Sarasota’s long-standing independent video store and local gathering place, Video Renaissance, known for its eclectic catalogue and staff expertise, will close shop after 33 years in business.
Bill Wooldridge opened up its first incarnation as “Cult Video” in 1985, then located on Siesta Key, with around 200 titles available to rent. It was at one time just a small personal collection, born out of a desire to watch and pass around movies that were otherwise inaccessible—chain stores offered only a small number of foreign films, and rarely carried any films considered too obscure, unconventional or inappropriate to turn a short-term profit. This collection grew along with Video Renaissance’s following, and according to Wooldridge, it eventually peaked at around 50,000 available titles.
While I was in the store, Norman, a long-time patron—he had worked next door to the shop on Siesta Key back in 1985—stopped by with some moving boxes and chocolate almonds for Wooldridge. They talked for awhile, and he asked about a few Noir films that Wooldridge had recommended before. When I came up to the counter, Norman greeted me, and I told him I went to New College.
They both spoke fondly of New College, which for a few decades had intimate ties to the video store. Throughout the late 1980s and into the early 2000s, students from New College regularly came in to get recommendations from the clerks, and had conversations with other locals that weren’t students. The beginnings of the store marked a younger and more affordable Siesta Key, one that, on occasion, smelled of marijuana and soon-to-be-prohibited fertilizers. It was a meeting place, where people could come to rent a movie and run into someone they hadn’t seen in a few weeks. Traditionally “high” and “low” forms of art were given little distinction among one another: Vin Diesel could be found to share the same shelf as Tarkovsky, and one could get some laundry done next door to the Bee Ridge location while they looked for a Bulgarian “Titanic.”
Many regulars, and even the employees, assumed that the store would be closed by the mid-2000s, as Netflix began to take over the industry with the inception of its streaming services in 2007. Blockbusters and independent video stores alike quickly went under over the years, but Video Renaissance remained a cultural fixture, supported by a loyal customer base.
It wasn’t until the end of 2016, and early 2017, that there was a significant drop in business, though Wooldridge remembered an especially crowded Friday night around that time in November, as large groups of people congregated in the store and discussed the recent results of the 2016 election. Some left soon after receiving their rentals, but many stuck around that night to talk amongst themselves.
Video Renaissance will shut its doors for good by the end of September.

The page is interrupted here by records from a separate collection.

-- ==== Sys2Proof/Laws/Memory.lean ====
section
/-! SUPPORT. The laws of a byte memory: read after write, the canonical form, which addresses are listed; and of the
capacities and widths. -/

namespace Sys2Proof.Machine

@[simp] theorem Memory.get_nil (a : Nat) : Memory.get [] a = none := rfl

/-- The byte just written. -/
@[simp] theorem Memory.get_set_same (m : Memory) (a : Nat) (b : Byte) : (m.set a b).get a = some b := by
  induction m with
  | nil => simp [Memory.set, Memory.get]
  | cons c rest ih =>
    obtain ⟨x, v⟩ := c
    simp only [Memory.set]
    split
    · simp [Memory.get]
    · split
      · simp [Memory.get]
      · rename_i h
        simp [Memory.get, h, ih]

/-- A write leaves every other address alone. -/
theorem Memory.get_set_other (m : Memory) {a x : Nat} (b : Byte) (h : x ≠ a) : (m.set a b).get x = m.get x := by
  induction m with
  | nil => simp [Memory.set, Memory.get, h, Memory.unlisted]
  | cons c rest ih =>
    obtain ⟨y, v⟩ := c
    simp only [Memory.set]
    split
    · simp [Memory.get, h]
    · split
      · rename_i hy
        subst hy
        simp [Memory.get, h]
      · simp [Memory.get, ih]

theorem Memory.get_set (m : Memory) (a x : Nat) (b : Byte) :
    (m.set a b).get x = if x = a then some b else m.get x := by
  split
  · rename_i h
    rw [h, Memory.get_set_same]
  · exact Memory.get_set_other m b ‹_›

/-- The cells of a memory after a write: the new one and old ones. -/
theorem Memory.mem_set {m : Memory} {a : Nat} {b : Byte} {c : Host.Cell} (h : c ∈ m.set a b) : c = (a, b) ∨ c ∈ m := by
  induction m with
  | nil => simpa [Memory.set] using h
  | cons e rest ih =>
    obtain ⟨x, v⟩ := e
    simp only [Memory.set] at h
    split at h
    · simpa using h
    · split at h
      · rcases List.mem_cons.mp h with h | h
        · exact .inl h
        · exact .inr (List.mem_cons_of_mem _ h)
      · rcases List.mem_cons.mp h with h | h
        · exact .inr (h ▸ List.mem_cons_self)
        · rcases ih h with h | h
          · exact .inl h
          · exact .inr (List.mem_cons_of_mem _ h)

/-- A write keeps the canonical form. -/
theorem Memory.set_wf {m : Memory} (a : Nat) (b : Byte) (h : m.wf) : (m.set a b).wf := by
  induction m with
  | nil => simp [Memory.set]
  | cons c rest ih =>
    obtain ⟨x, v⟩ := c
    obtain ⟨hx, hrest⟩ := List.pairwise_cons.mp h
    simp only [Memory.set]
    split
    · rename_i hlt
      refine List.pairwise_cons.mpr ⟨fun c hc => ?_, h⟩
      rcases List.mem_cons.mp hc with rfl | hc
      · exact hlt
      · exact hlt.trans (hx c hc)
    · split
      · rename_i heq
        subst heq
        exact List.pairwise_cons.mpr ⟨hx, hrest⟩
      · refine List.pairwise_cons.mpr ⟨fun c hc => ?_, ih hrest⟩
        rcases Memory.mem_set hc with rfl | hc
        · simp only
          omega
        · exact hx c hc

theorem Memory.setAll_wf {m : Memory} (a : Nat) (l : List Byte) (h : m.wf) : (m.setAll a l).wf := by
  induction l generalizing m a with
  | nil => exact h
  | cons b rest ih => exact ih (a + 1) (Memory.set_wf a b h)

/-- A write keeps what is filled. -/
theorem Memory.set_filled {m : Memory} {n : Nat} (a : Nat) (b : Byte) (h : m.filled n) : (m.set a b).filled n := by
  intro x hx
  rw [Memory.get_set]
  split
  · rfl
  · exact h x hx

/-- A write at the end of what is filled extends it. -/
theorem Memory.set_filled_succ {m : Memory} {n : Nat} (b : Byte) (h : m.filled n) : (m.set n b).filled (n + 1) := by
  intro x hx
  rw [Memory.get_set]
  split
  · rfl
  · exact h x (by omega)

theorem Memory.filled_mono {m : Memory} {n k : Nat} (h : m.filled n) (hk : k ≤ n) : m.filled k :=
  fun a ha => h a (by omega)

/-! ### Capacities and widths -/

theorem fitsCap_mono {cap : Option Nat} {n k : Nat} (h : fitsCap cap n = true) (hk : k ≤ n) : fitsCap cap k = true := by
  cases cap with
  | none => rfl
  | some k => simp_all [fitsCap]; omega

theorem fitsLen_mono {c : Config} {n k : Nat} (h : fitsLen c n = true) (hk : k ≤ n) : fitsLen c k = true := by
  unfold fitsLen at *
  split at h
  · simp_all
  · simp_all; omega

theorem fitsBits_mono {c : Config} {n k : Nat} (h : fitsBits c n = true) (hk : k ≤ n) : fitsBits c k = true := by
  unfold fitsBits at *
  split at h
  · simp_all
  · simp_all; omega

theorem belowLimit_of_fitsCap {cap : Option Nat} {n a : Nat} (h : fitsCap cap n = true) (ha : a < n) :
    belowLimit cap a = true := by
  cases cap with
  | none => rfl
  | some k => simp_all [fitsCap, belowLimit]; omega

theorem fitsLen_cutLen (c : Config) (n : Nat) : fitsLen c (cutLen c n) = true := by
  unfold fitsLen cutLen
  split
  · rfl
  · simpa using Nat.mod_lt _ (Nat.two_pow_pos _)

theorem fitsBits_cutBits (c : Config) (n : Nat) : fitsBits c (cutBits c n) = true := by
  unfold fitsBits cutBits
  split
  · rfl
  · simpa using Nat.mod_lt _ (Nat.two_pow_pos _)

/-- Eight bits a byte: a length fits exactly when its bits do. -/
theorem fitsBits_eight_mul (c : Config) (n : Nat) : fitsBits c (8 * n) = fitsLen c n := by
  unfold fitsBits fitsLen
  split
  · rfl
  · rename_i w _
    have : 2 ^ (w + 3) = 8 * 2 ^ w := by rw [Nat.pow_add]; omega
    simp only [decide_eq_decide]
    omega

end Sys2Proof.Machine
end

“Talking to and meeting all of the people, seeing how kids were thinking about the world over the years—I’ll miss that,” Wooldridge said. “But it’s time to close.”
An outpouring of community support followed news of the store’s closure. Two Pine View School alumni, Damien Bythrow and Nathan J. Robinson, started a GoFundMe with the intentions of purchasing much of Bill’s film collection wholesale for donation to various public libraries in Sarasota, including the Jane Bancroft Cook Library, as opposed to the collection being sold in pieces to individuals. Many of the films that the campaign is concerned with would otherwise be lost and inaccessible to the Sarasota public if they were no longer available locally. The GoFundMe is currently nearing a quarter of its fundraising goal.